Commit Graph

5 Commits

Author SHA1 Message Date
ee93429317 feat: language stream graph on dashboard
Full-stack feature showing programming languages by commit activity
as a stream graph on the dashboard.

Backend:
- migration: repo_languages table (source, repo, language, bytes, color)
- worker: fetch language breakdowns via GitHub GraphQL (batched,
  20 repos/request) and Gitea REST API during poll cycles
- API: GET /v1/languages/daily (daily commit counts per language),
  GET /v1/languages/repos (all stored repo language data)
- fix timezone bug in daily_counts and language_daily_counts: the
  PostgreSQL server timezone (Europe/Sofia, UTC+3) shifted day
  boundaries, miscounting events near midnight. Now uses explicit
  UTC boundaries in generate_series JOINs.
- use per-source CASE for repo name extraction in language query
  to match gitea payload structure (repo.full_name vs repo.name)
- Gitea languages use GitHub colors via COALESCE fallback

Frontend:
- LanguageStreamGraph component: pure SVG stream graph, weekly
  buckets, centered baseline, top 8 languages + Other, GitHub
  canonical language colors, legend with color dots
- DashPage/ProjectPage: fetch repo languages once via new endpoint
  instead of per-repo forge proxy calls (eliminates 200+ GitHub
  API calls and 403 rate limit errors)
- removed fetchLanguages forge proxy wrapper (dead code)

Co-Authored-By: Claude Opus 4.6 (1M context) <noreply@anthropic.com>
2026-05-06 06:27:59 +03:00
c66aaeb268 feat: discover contributed repos via GitHub GraphQL API
The REST /user/repos endpoint only returns repos where the user is
owner, collaborator, or org member. Repos contributed to via PRs
(e.g. polkadot-js/api, zed-industries/zed) were never discovered
and their commits were missing from moments.

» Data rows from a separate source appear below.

-- ==== Sys2Proof/Machine/ExecMove.lean ====
section
/-!
DEFINITION. The meanings of the moves, loads, stores and the stack (spec/08, R369-R371): thread `t` executes
the instruction with the prefixes `pre`; the wheel serves its microwords in the step itself.
-/

namespace Sys2Proof.Machine

/-- Rd := Rs (R369). -/
def execMovRr (t : Fin 8) (pre : List Prefix) (rd rs : Fin 16) (s : State) : Host.Outcome State Fault Refusal :=
  actAfter 0 (runInstr t pre (.movRR rd rs)) s

/-- Rd := v, sign-extended (R369). -/
def execMovRi (t : Fin 8) (pre : List Prefix) (rd : Fin 16) (v : Word) (s : State) : Host.Outcome State Fault Refusal :=
  actAfter 0 (runInstr t pre (.movRI rd v)) s

/-- Rd := control register c (R276, R369). -/
def execMovRCr (t : Fin 8) (pre : List Prefix) (rd : Fin 16) (c : Fin 32) (s : State) : Host.Outcome State Fault Refusal :=
  actAfter 0 (runInstr t pre (.movRC rd c)) s

/-- Control register c := Rs (R275, R276, R287, R371). -/
def execMovCrR (t : Fin 8) (pre : List Prefix) (c : Fin 32) (rs : Fin 16) (s : State) : Host.Outcome State Fault Refusal :=
  actAfter 0 (runInstr t pre (.movCR c rs)) s

/-- A7 := A7 - w; the word or pair of Rs stored at A7 (R370, R385). -/
def execPush (t : Fin 8) (pre : List Prefix) (rs : Fin 16) (s : State) : Host.Outcome State Fault Refusal :=
  actAfter 0 (runInstr t pre (.push rs)) s

/-- Rd loaded from A7 one instruction late; A7 := A7 + w (R299, R370, R385). -/
def execPop (t : Fin 8) (pre : List Prefix) (rd : Fin 16) (s : State) : Host.Outcome State Fault Refusal :=
  actAfter 0 (runInstr t pre (.pop rd)) s

/-- Rd loaded from memory one instruction late (R299, R369). -/
def execLd (t : Fin 8) (pre : List Prefix) (rd : Fin 16) (ea : Ea) (s : State) : Host.Outcome State Fault Refusal :=
  actAfter 0 (runInstr t pre (.ld rd ea)) s

/-- Rs stored to memory (R369, R503). -/
def execSt (t : Fin 8) (pre : List Prefix) (rs : Fin 16) (ea : Ea) (s : State) : Host.Outcome State Fault Refusal :=
  actAfter 0 (runInstr t pre (.st rs ea)) s

/-- The pair Rd loaded from memory one instruction late (R299, R369). -/
def execLdp (t : Fin 8) (pre : List Prefix) (rd : Fin 16) (ea : Ea) (s : State) : Host.Outcome State Fault Refusal :=
  actAfter 0 (runInstr t pre (.ldp rd ea)) s

/-- The pair Rs stored to memory (R369, R503). -/
def execStp (t : Fin 8) (pre : List Prefix) (rs : Fin 16) (ea : Ea) (s : State) : Host.Outcome State Fault Refusal :=
  actAfter 0 (runInstr t pre (.stp rs ea)) s

end Sys2Proof.Machine
end

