-- ==== Sys2Proof/Machine/WCmd.lean ====
section
/-!
DEFINITION. The Waili commands (spec/18_waili_command_line.md, R809-R812, R824-R849).
-/

namespace Sys2Proof.Machine

/-! ### Number, address and data tokens (R810-R812): the value, or the error code -/

/-- The digits of a token in base `b`, none where a character is no such digit or there is none. -/
def digitsOf (b : Nat) (t : Tok) : Option (List Nat) :=
  if t.isEmpty then none
  else t.foldr (fun (c : Byte) (acc : Option (List Nat)) =>
    match hexVal c, acc with
    | some d, some l => if d < b then some (d :: l) else none
    | _, _ => none) (some [])

def digitsVal (b : Nat) (l : List Nat) : Nat := l.foldl (fun n d => n * b + d) 0

def decTok (t : Tok) : Except Nat Int :=
  match digitsOf 10 t with
  | some l => if l.length ≤ 10 then .ok (digitsVal 10 l : Nat) else .error 1
  | none => .error 1

def hexTok (t : Tok) : Except Nat Int :=
  match digitsOf 16 t with
  | some l =>
    if decide ((l.headD 10) < 10) && decide ((l.dropWhile (· == 0)).length ≤ 8) then .ok (digitsVal 16 l : Nat) else .error 1
  | none => .error 1

def numTok (signed : Bool) (t : Tok) : Except Nat Int :=
  match t with
  | [] => .error 1
  | a :: r =>
    if a = 0x2D then (if signed then (decTok r).map (fun v => -v) else .error 1)
    else if t.getLast? = some 0x48 then hexTok t.dropLast
    else decTok t

/-- A number in `lo .. hi`. -/
def numIn (signed : Bool) (lo hi : Int) (t : Tok) : Except Nat Int :=
  match numTok signed t with
  | .ok v => if lo ≤ v ∧ v ≤ hi then .ok v else .error 6
  | .error e => .error e

/-- A number in `lo .. hi`, not signed. -/
def natIn (lo hi : Nat) (t : Tok) : Except Nat Nat := (numIn false lo hi t).map Int.toNat

/-- The blocks of R484. -/
def blockBase : List (String × Nat) :=
  [("SYS", 0x40000), ("PLINTH", 0x40400), ("MON", 0x40800), ("THR", 0x40C00), ("INTC", 0x41000), ("MEMC", 0x41400),
   ("COUR", 0x41800), ("TILE", 0x41C00), ("ANG", 0x42000), ("EVT", 0x42400), ("ADC", 0x42800), ("OUT", 0x42C00),
   ("KERN", 0x43000), ("WAILI", 0x43400), ("LOOP", 0x43800), ("CAN0", 0x43C00), ("CAN1", 0x44000), ("KLINE", 0x44400),
   ("FCOL", 0x44800), ("DBG", 0x44C00), ("FLASH", 0x45000), ("GPIO", 0x45400), ("POST", 0x45800)]

def addrTok (t : Tok) : Except Nat Nat :=
  match t with
  | 0x44 :: 0x3A :: r =>
    match digitsOf 16 r with
    | some l => if l.length ≤ 5 then .ok (digitsVal 16 l) else .error 1
    | none => .error 1
  | _ =>
    if t.contains 0x2B then
      let name := t.takeWhile (· != 0x2B)
      match blockBase.find? (fun (e : String × Nat) => codes e.1 == name), numTok false (t.drop (name.length + 1)) with
      | some e, .ok v => if e.2 + v.toNat ≤ 0xFFFFF then .ok (e.2 + v.toNat) else .error 6
      | none, _ => .error 1
      | _, .error c => .error c
    else natIn 0 0xFFFFF t

/-- The bytes of a data token. -/
def pairUp : List Nat → List Byte
  | a :: b :: t => BitVec.ofNat 8 (16 * a + b) :: pairUp t
  | _ => []

def dataTok (t : Tok) : Except Nat (List Byte) :=
  match digitsOf 16 t with
  | some l => if 2 ≤ l.length ∧ l.length ≤ 64 ∧ l.length % 2 = 0 then .ok (pairUp l) else .error 1
  | none => .error 1

/-- The number of arguments. -/
def argc (ts : List Tok) (lo hi : Nat) : Except Nat Unit := if lo ≤ ts.length ∧ ts.length ≤ hi then .ok () else .error 6

def argAt (ts : List Tok) (i : Nat) : Tok := ts.getD i []

/-- A list of numbers, all in `lo .. hi`. -/
def numsIn (lo hi : Int) : List Tok → Except Nat (List Int)
  | [] => .ok []
  | t :: r =>
    match numIn true lo hi t, numsIn lo hi r with
    | .ok v, .ok l => .ok (v :: l)
    | .error e, _ => .error e
    | _, .error e => .error e

/-- The optional last argument. -/
def optNat (ts : List Tok) (i lo hi dflt : Nat) : Except Nat Nat :=
  if i < ts.length then natIn lo hi (argAt ts i) else .ok dflt

/-! ### Which commands run where (R826-R836, R843) -/

/-- The modes of a command. -/
inductive WModes where
  | all | run | setup | setupB
deriving DecidableEq, Repr

def kwModes (k : Kw) : WModes :=
  match k with
  | .id | .ping | .help | .echo | .strict | .baud | .boot | .rd | .fault | .flId | .flRd => .all
  | .flEr | .flPg => .setupB
  | .cfgSet | .cfgCommit => .setup
  | _ => .run

/-- The error of a command outside its modes. -/
def kwMode (s : State) (k : Kw) : Option Nat :=
  match kwModes k with
  | .all => none
  | .run => if s.modes.bootsu then some 8 else none
  | .setup => if s.modes.bootsu then some 8 else if inSetup s then none else some 7
  | .setupB => if s.modes.bootsu || inSetup s then none else some 7

/-- RD, RDX, RD32, WR, WR32 and the FL commands (R826). -/
def kwLocked (k : Kw) : Bool :=
  match k with
  | .rd | .rdx | .rd32 | .wr | .wr32 | .flId | .flRd | .flEr | .flPg => true
  | _ => false

/-- ECHO, STRICT and BAUD act on the session of this unit's own UART only (R845). -/
def kwLocal (k : Kw) : Bool :=
  match k with
  | .echo | .strict | .baud => true
  | _ => false

/-- The debug lock is in force. -/
def wLocked (s : State) : Bool := regBit s Reg.sys_OTPSTAT 14 && s.chisel.locked

/-- The error of command `k` before its arguments are looked at. -/
def kwRefused (s : State) (k : Kw) (c : WCtx) : Option Nat :=
  if kwLocal k && (c.own.isSome || c.remote.isSome) then some 52
  else
    match kwMode s k with
    | some e => some e
    | none => if kwLocked k && wLocked s then some 40 else none

/-- The next line is command `k`: its context, its arguments, its text, and the state without the line. -/
def wTake (k : Kw) (s : State) : Option (WCtx × List Tok × List Byte × State) :=
  match wFront s with
  | none => none
  | some (slot, l, c) =>
    match wText s slot l with
    | .error _ => none
    | .ok body =>
      match kwOf (tokens body) with
      | some (k', ts) => if k' = k then some (c, ts, body, wDrop slot s) else none
      | none => none

/-- Command `k` executes where the next line is that command. -/
def wCommand (k : Kw) (f : WCtx → List Tok → List Byte → State → State) (s : State) : State :=
  match wTake k s with
  | none => s
  | some (c, ts, body, s) =>
    match kwRefused s k c with
    | some e => wErr c e s
    | none => f c ts body s

/-- A command whose arguments are read first: their error answers it. -/
def wArgs {α : Type} (r : Except Nat α) (c : WCtx) (f : α → State → State) (s : State) : State :=
  match r with
  | .ok a => f a s
  | .error e => wErr c e s
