-- ==== Sys2Proof/Machine/Dispatch.lean ====
section
/-!
DEFINITION. The dispatch of a command to its meaning: one arm per row of spec/opcode_table.json.
-/

namespace Sys2Proof.Machine
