/-- A request without STOP kills the port until a line reset; else WAIT while an access runs, PARITY, ERROR 5 under
TESTEN, ERROR 8 for CDAT and LOCKED while locked, the held outcome, ERROR 7, 1 or 6, or its access, which may be late.
A halt request waits for its boundary, a resume and a step let the thread run, RDATA needs a halted thread, CDAT moves
on, and the terminal's queues hold 16. A right response unlocks; a wrong one raises SECURITY, counts and locks out for
a second; a relock needs DBGLOCK. An OTP command is refused with 1 or 2 and ERROR 8, or runs; its end programs the
field or leaves result 3. The order of the answers and ERROR 8 for a refused OTP command are the model's reading (log
entries 17 and 19). (22_chisel_debug_trace.md) -/
def Obligations.ChiselServesItsRequests : Prop :=
  ∀ (s : State) (m : Master) (req : BitVec 29) (data : Pair) (dpar late wr noint ok : Bool) (n : Fin 8) (dt : Nat) (v : Word) (c : Byte) (p : Fin 16), Up s →
    let ch (r : State) : Chisel := r.chisel
    let test (r : State) : Bool := xregBit r X.dstat 14
    let err (e : Nat) (r u : State) : Prop := u.result = [4] ∧ fld (xreg u X.dstat) 0 4 = e ∧ u.thr = r.thr ∧ u.mem = r.mem ∧ u.regs = r.regs
    let op := fld req 1 3
    let a := fld req 4 20
    let size := fld req 24 2
    let d : Pair := if size = 2 then data else data &&& 0xFFFF
    let good : Bool := ones d % 2 != dpar.toNat
    let served (rq : ChReq) (good : Bool) (acc : State → State → Prop) (r u : State) : Prop :=
      let f : State := { r with chisel := { ch r with held := none } }
      let ident := op = 0 ∧ a ≤ 2
      let open' := ident ∨ (op = 0 ∧ 0x400 ≤ a ∧ a < 0x410) ∨ (op = 1 ∧ (a = 0x400 ∨ (0x410 ≤ a ∧ a < 0x418)))
      if (ch r).dead = true ∨ req.getLsbD 0 = true then u = { r with result := [7] }
      else if req.getLsbD 28 = false then u = { r with chisel := { ch r with dead := true }, result := [7] }
      else if (ch r).prog ≠ none then u = { r with result := [5] }
      else if ones (req.extractLsb' 1 27) % 2 = 0 then u = { f with result := [3] }
      else if test r = true ∧ ¬ ident then err 5 r u
      else if (ch r).locked = true ∧ op < 2 ∧ a = 0x32 then err 8 r u
      else if (ch r).locked = true ∧ ¬ open' then u = { f with result := [1] }
      else if good = true ∧ (ch r).held.any (fun x => x.1 == rq) = true then
        ∀ x, (ch r).held = some x →
          u = { f with result := if x.2.ack = 6 then [6, x.2.data.extractLsb' 0 16, x.2.data.extractLsb' 16 16] else [wd x.2.ack] }
      else if 4 ≤ op ∨ (op < 2 ∧ 0x10000 ≤ a) then err 7 r u
      else if ¬ (size = 1 ∨ (size = 2 ∧ 2 ≤ op)) then err 1 r u
      else if good = false then err 6 r u
      else acc f u
    let wait (rq : ChReq) (f u : State) : Prop :=
      u = { f with chisel := { f.chisel with prog := some rq, drop := false }, result := [5] }
    let idle (r : State) : Prop := (ch r).dead = false ∧ (ch r).prog = none ∧ test r = false
    let free' (r : State) : Prop := idle r ∧ (ch r).held = none ∧ (ch r).locked = false
    let shut (r u : State) : Prop := idle r → (ch r).locked = true → u.result = [1] ∧ u.thr = r.thr ∧ (ch u).otp = (ch r).otp ∧ u.regs = r.regs
    let fine (u : State) : Prop := u.result = [6, 0, 0]
    let same (xs : List (Fin 8)) (r u : State) : Prop := ∀ t : Fin 8, t ∉ xs → thread u t = thread r t
    let isThread : Bool := match m with | .thread _ => true | _ => false
    let otp (k : Nat) (r u : State) : Prop :=
      let bad := [true, r.otp.keyprg, r.otp.dkey, r.otp.authen || !r.otp.keyprg, r.otp.dbglock || !r.otp.dkey].getD k true
      let volts := (reg r (Reg.mon_VAL 3)).toNat
      shut r u ∧ (free' r → if (ch r).otp ≠ none then u = { r with result := [6, 0, 0] }
        else if r.modes.mode ≠ .setup ∨ volts < 9000 ∨ 18000 < volts then err 8 r u ∧ fld (xreg u X.otpst) 0 2 = 1 ∧ u.otp = r.otp ∧ (ch u).otp = none
        else if bad = true then err 8 r u ∧ fld (xreg u X.otpst) 0 2 = 2 ∧ u.otp = r.otp ∧ (ch u).otp = none
        else fine u ∧ (ch u).otp = some k ∧ u.otp = r.otp)
    Acts .lineReset s (fun r u => (ch u).dead = false ∧ (ch u).held = none ∧ (ch u).prog = (ch r).prog ∧
      (ch u).drop = ((ch r).drop || (ch r).prog.isSome) ∧ (ch u).locked = (ch r).locked ∧ u.thr = r.thr ∧ u.xregs = r.xregs) ∧
    Acts (.xrd req) s (fun r u => if op = 0 ∨ 4 ≤ op then served { req := req, data := 0 } true (fun f u =>
        (a = 0 → u = { f with result := [6, 0x4816, 0] }) ∧ (a = 1 → u = { f with result := [6, reg f Reg.sys_ID, 0] }) ∧
        (a = 2 → u = { f with result := [6, 1, 0] }) ∧
        (a = X.dstat → u.result = [6, wd ((ch f).locked.toNat * 0x8000 + (test f).toNat * 0x4000 + fld (xreg f X.dstat) 0 4), 0]) ∧
        (∀ t : Fin 8, a = 0x12 → ∀ w ∈ (u.result[1]?).toList, w.getLsbD t.val = decide ((thread f t).st = .halted) ∧
          w.getLsbD (8 + t.val) = (thread f t).haltReq.isSome) ∧
        (a = 0x202 → u = { f with result := [6, wd ((ch f).vtIn.length * 256 + (ch f).vtOut.length), 0] }) ∧
        (∀ i : Fin 8, a = 0x408 + i.val → u = { f with result := [6, (ch f).chal.extractLsb' (16 * i.val) 16, 0] })) r u else u = r) ∧
    Acts (.xwr req data dpar) s (fun r u => if op = 1 then served { req := req, data := d } good (fun f u =>
        let w : Word := d.extractLsb' 0 16
        (∀ x ∈ [(X.dctl, 0xE000), (X.hpol, 0x3F), (X.hstart, 0xFF), (X.rsel, 0xFFFF), (X.cadrl, 0xFFFF), (X.cadrh, 1), (X.trstm, 0xFFFF)],
          a = x.1 → fine u ∧ xreg u a = w &&& wd x.2 ∧ ∀ b : Fin 32, b.val ≠ a → xreg u b.val = xreg f b.val) ∧
        (∀ k : Fin 8, ∀ o : Fin 8, a = 0x100 + 16 * k.val + o.val → fine u ∧ xreg u a = if o = 0 then w &&& 0xFFC0 else w) ∧
        (a ∈ [0, 1, 2, 0x12, 0x28, 0x201, 0x202, 0x303, 0x401, 0x501, 0x600] → u = { f with result := [6, 0, 0] })) r u else u = r) ∧
    Acts (.drd req late) s (fun r u => if op = 2 then served { req := req, data := 0 } true (fun f u =>
        if late = true then wait { req := req, data := 0 } f u
        else u = (match memRead .debug (req.getLsbD 26) a (if size = 2 then 2 else 1) f with
          | (.ok ws, g) => { g with result := [6, ws.getD 0 0, ws.getD 1 0] }
          | (.refused _, g) => setXregF X.dstat 0 4 2 { g with result := [4] }
          | (.parity, g) => setXregF X.dstat 0 4 3 { g with result := [4] })) r u else u = r) ∧
    Acts (.dwr req data dpar late) s (fun r u => if op = 3 then served { req := req, data := d } good (fun f u =>
        if late = true then wait { req := req, data := d } f u
        else u = (match memWrite .debug a (if size = 2 then [d.extractLsb' 0 16, d.extractLsb' 16 16] else [d.extractLsb' 0 16]) f with
          | (.ok, g) => { g with result := [6, 0, 0] }
          | (.collision, g) => { g with result := [2] }
          | (.refused _, g) => setXregF X.dstat 0 4 2 { g with result := [4] })) r u else u = r) ∧
    ActsAfter dt (.chiselAccessDone dt) s (fun r u => ((ch r).prog = none → u = r) ∧
      ((ch r).prog ≠ none → (ch u).prog = none ∧ (ch u).drop = false ∧ u.result = r.result ∧
        ∀ x, (ch r).prog = some x → if (ch r).drop = true then (ch u).held = none else (ch u).held.any (fun y => y.1 == x) = true)) ∧
    Acts (.haltReq n) s (fun r u => shut r u ∧ (free' r → fine u ∧ same [n] r u ∧
      let h := thread r n
      thread u n = if isStopped r n = true ∨ h.st = .halted ∨ h.stopReq = true then h
        else { h with haltReq := some (h.haltReq.getD { cause := 1 }) })) ∧
    ActsAfter dt (.threadHalted dt n) s (fun r u =>
      let h := thread r n
      let k := thread u n
      let there := h.st = .waiting ∨ (h.st = .ready ∧ h.span = 0 ∧ h.held = none ∧ h.micro = none ∧ h.starting = none)
      (h.haltReq = none ∨ ¬ there → u = r) ∧
      ∀ x, h.haltReq = some x → there → k.st = .halted ∧ k.kept = h.st ∧ k.haltedBy = x ∧ k.haltReq = none ∧ k.tmr = none ∧
        k.tmrLeft = h.tmr.map (fun d => d - r.now) ∧ k.r = h.r ∧ k.pc = h.pc ∧ k.psw = h.psw ∧ k.latch = h.latch ∧
        ∀ t : Fin 8, t ≠ n → isStopped r t = false → (thread r t).st ≠ .halted → (thread r t).stopReq = false →
          if xregBit r X.dctl 14 = true ∧ x.cause ≠ 1 then (thread u t).haltReq ≠ none else (thread u t).haltReq = (thread r t).haltReq) ∧
    Acts (.resume n) s (fun r u => shut r u ∧ (free' r → fine u ∧
      let h := thread r n
      let k := thread u n
      (h.st ≠ .halted → u.thr = r.thr) ∧
      (h.st = .halted → h.breakDue = none → h.mask = 0 ∨ h.kept = .waiting → k.st = h.kept ∧ k.r = h.r ∧ k.pc = h.pc ∧ k.psw = h.psw ∧
        k.tmr = h.tmrLeft.map (fun d => r.now + d) ∧ same [n] r u))) ∧
    Acts (.stepThread n noint) s (fun r u => shut r u ∧ (free' r → fine u ∧ xreg u X.step = wd (noint.toNat * 0x8000) ∧
      let h := thread r n
      let k := thread u n
      (h.st ≠ .halted ∨ h.kept ≠ .ready → u.thr = r.thr) ∧
      (h.st = .halted → h.kept = .ready → h.breakDue = none → h.mask = 0 → k.st = .ready ∧ k.stepping = true ∧ k.pc = h.pc ∧ k.r = h.r))) ∧
    Acts (.rdata wr v) s (fun r u => shut r u ∧ (free' r →
      let x := xreg r X.rsel
      let t := thrIdx (fld x 13 3)
      let high := x.getLsbD 12 = true
      let i := fld x 0 8
      let h := thread r t
      let k := thread u t
      if h.st ≠ .halted ∨ (0x2B ≤ i ∧ i < 0x30) ∨ 0x48 ≤ i then err 4 r u
      else same [t] r u ∧
        (wr = false → u.thr = r.thr ∧ (∀ y : Fin 16, i = y.val → u.result = [6, if high then 0 else h.r[y], 0]) ∧
          (i = 0x24 → u.result = [6, if high then wd (h.pc.toNat / 65536) else h.pc.setWidth 16, 0])) ∧
        (wr = true → fine u ∧ (∀ y : Fin 16, i = y.val → k.r[y] = (if high then h.r[y] else v) ∧ k.pc = h.pc ∧ k.psw = h.psw) ∧
          (i = 0x24 → k.pc = (if high then BitVec.ofNat 17 (v.toNat % 2 * 65536 + h.pc.toNat % 65536) else BitVec.ofNat 17 (h.pc.toNat / 65536 * 65536 + v.toNat))) ∧
          (i = 0x10 → high ∨ ∀ b : Fin 16, k.psw.getLsbD b.val =
            if b.val < 11 ∧ (b.val ≠ 7 ∨ fld x 13 3 < 2) then v.getLsbD b.val else h.psw.getLsbD b.val)))) ∧
    Acts (.cdat wr v) s (fun r u =>
      let at' := (xreg r X.cadrl).toNat + fld (xreg r X.cadrh) 0 1 * 65536
      (idle r → (ch r).locked = true → err 8 r u ∧ u.flash = r.flash ∧ xreg u X.cadrl = xreg r X.cadrl) ∧
      (free' r → (xreg u X.cadrl).toNat + (xreg u X.cadrh).toNat * 65536 = (at' + 1) % 0x20000 ∧
        if wr = true then fine u ∧ cget codeDefault u.flash.code at' = v.setWidth 8 ∧
          ∀ b, b ≠ at' → cget codeDefault u.flash.code b = cget codeDefault r.flash.code b
        else u.result = [6, (cget codeDefault r.flash.code at').setWidth 16, 0] ∧ u.flash = r.flash)) ∧
    Acts (.vtin c) s (fun r u => shut r u ∧ (free' r → (ch u).held = none ∧
      if 16 ≤ (ch r).vtIn.length then u.result = [5] ∧ (ch u).vtIn = (ch r).vtIn ∧ u.intc = r.intc
      else fine u ∧ (ch u).vtIn = (ch r).vtIn ++ [c] ∧ hasEvent u 57)) ∧
    Acts .vtout s (fun r u => shut r u ∧ (free' r → (ch u).vtOut = (ch r).vtOut.tail ∧ ((ch r).vtOut.length = 1 → hasEvent u 58) ∧
      u.result = [6, (if (ch r).vtOut = [] then 0 else wd (0x8000 + ((ch r).vtOut.headD 0).toNat)), 0])) ∧
    Acts (.vtrx m) s (fun r u => u.result = [if (ch r).vtIn = [] then 0 else wd (0x8000 + ((ch r).vtIn.headD 0).toNat)] ∧
      (ch u).vtIn = (if isThread = true then (ch r).vtIn.tail else (ch r).vtIn) ∧ u.regs = r.regs ∧ u.thr = r.thr) ∧
    Acts (.vttx m c) s (fun r u =>
      if isThread = false then u = r
      else if 16 ≤ (ch r).vtOut.length then (ch u).vtOut = (ch r).vtOut ∧ regBit u Reg.dbg_VTSTAT 15 = true ∧ RegsBut [Reg.dbg_VTSTAT] r u
      else u = { r with chisel := { ch r with vtOut := (ch r).vtOut ++ [c] } }) ∧
    Acts (.stamp m p v) s (fun r u =>
      if isThread = false ∨ xregBit r X.trctl 15 = false ∨ xregBit r X.trctl 5 = false ∨ xregBit r X.trstm p.val = false then u = r
      else u.thr = r.thr ∧ u.mem = r.mem ∧
        ((u.trace.fifo.drop (u.trace.fifo.length - 7)).map (fun x => x.toNat) =
            [0x10 + p.val, (u.trace.seq + 255) % 256, (match m with | .thread t => t.val | _ => 0), v.toNat % 256, v.toNat / 256,
              r.now % 256, r.now / 256 % 256] ∨
          (reg u Reg.dbg_STSTAT).toNat = min 0xFFFF ((reg r Reg.dbg_STSTAT).toNat + 1) ∧ hasEvent u 59)) ∧
    Acts .unlockAttempt s (fun r u => idle r → (ch r).held = none →
      let right := xregBit r X.lstat 14 = true ∧ aes128 (bytes128 r.otp.debugKey) (bytes128 (ch r).chal) =
        (List.range 16).map (fun i => (xreg r (0x410 + i / 2)).extractLsb' (8 * (i % 2)) 8)
      fine u ∧ ((ch r).lockout ≠ none → u = { r with result := [6, 0, 0] }) ∧
      ((ch r).lockout = none → if right then (ch u).locked = false ∧ (ch u).lockout = none ∧ u.fcol = r.fcol ∧ u.xregs = r.xregs
        else (ch u).locked = (ch r).locked ∧ (ch u).lockout = some (r.now + 160000000) ∧ Raised r u { cls := clsSecurity, detail := 0x0100 } ∧
          fld (xreg u X.lstat) 0 8 = min 255 (fld (xreg r X.lstat) 0 8 + 1))) ∧
    Acts .relock s (fun r u => idle r → (ch r).held = none →
      fine u ∧ ((ch r).lockout ≠ none ∨ regBit r Reg.sys_OTPSTAT 14 = false → u = { r with result := [6, 0, 0] }) ∧
      ((ch r).lockout = none → regBit r Reg.sys_OTPSTAT 14 = true → (ch u).locked = true ∧ xregBit u X.trctl 15 = false ∧ u.trace.fifo = [] ∧
        xreg u X.dctl = 0 ∧ xreg u X.hpol = 1 ∧ xreg u X.trdiv = 8 ∧ (∀ k : Fin 8, xreg u (0x100 + 16 * k.val) = 0) ∧ xreg u X.lstat = xreg r X.lstat ∧
        ((∀ t : Fin 8, (thread r t).stepping = false ∧ (thread r t).breakDue = none) →
          ∀ t : Fin 8, (thread u t).st ≠ .halted ∧ (thread u t).haltReq = none))) ∧
    ActsAt lockoutDue .lockoutEnd s (fun r u => ((ch r).lockout = none → u = r) ∧
      ∀ d, (ch r).lockout = some d → u = if d ≤ r.now then { r with chisel := { ch r with lockout := none } } else r) ∧
    Acts .otpProgramImageKey s (otp 1) ∧ Acts .otpProgramDebugKey s (otp 2) ∧ Acts .otpSetAuthen s (otp 3) ∧ Acts .otpSetDbglock s (otp 4) ∧
    ActsAfter dt (.otpCommandEnd dt ok) s (fun r u =>
      let key : BitVec 128 := xreg r 0x50F ++ xreg r 0x50E ++ xreg r 0x50D ++ xreg r 0x50C ++ xreg r 0x50B ++ xreg r 0x50A ++ xreg r 0x509 ++ xreg r 0x508
      let o := r.otp
      ((ch r).otp = none → u = r) ∧
      ∀ k, (ch r).otp = some k → (ch u).otp = none ∧ (∀ i : Fin 8, xreg u (0x508 + i.val) = 0) ∧ u.regs = r.regs ∧
        (ok = false → fld (xreg u X.otpst) 0 2 = 3) ∧
        (ok = true → fld (xreg u X.otpst) 0 2 = 0 ∧ (k = 1 → u.otp = { o with imageKey := key, keyprg := true }) ∧
          (k = 2 → u.otp = { o with debugKey := key, dkey := true }) ∧ (k = 3 → u.otp = { o with authen := true }) ∧
          (k = 4 → u.otp = { o with dbglock := true })))
end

Now supplements /user/repos with a GraphQL
repositoriesContributedTo query, which returns all repos the user
has committed to, opened issues/PRs on, or reviewed — with cursor-
based pagination and no result cap.

Co-Authored-By: Claude Opus 4.6 (1M context) <noreply@anthropic.com>
2026-05-06 05:38:57 +03:00
f77a8ab48f fix: use since cursor in github-repo polls to prevent missed commits
After initial backfill, scan_repo was fetching only page 1 (100 most
recent commits) per repo. If more than 100 commits landed between
7-day polls, older ones in that window were permanently missed.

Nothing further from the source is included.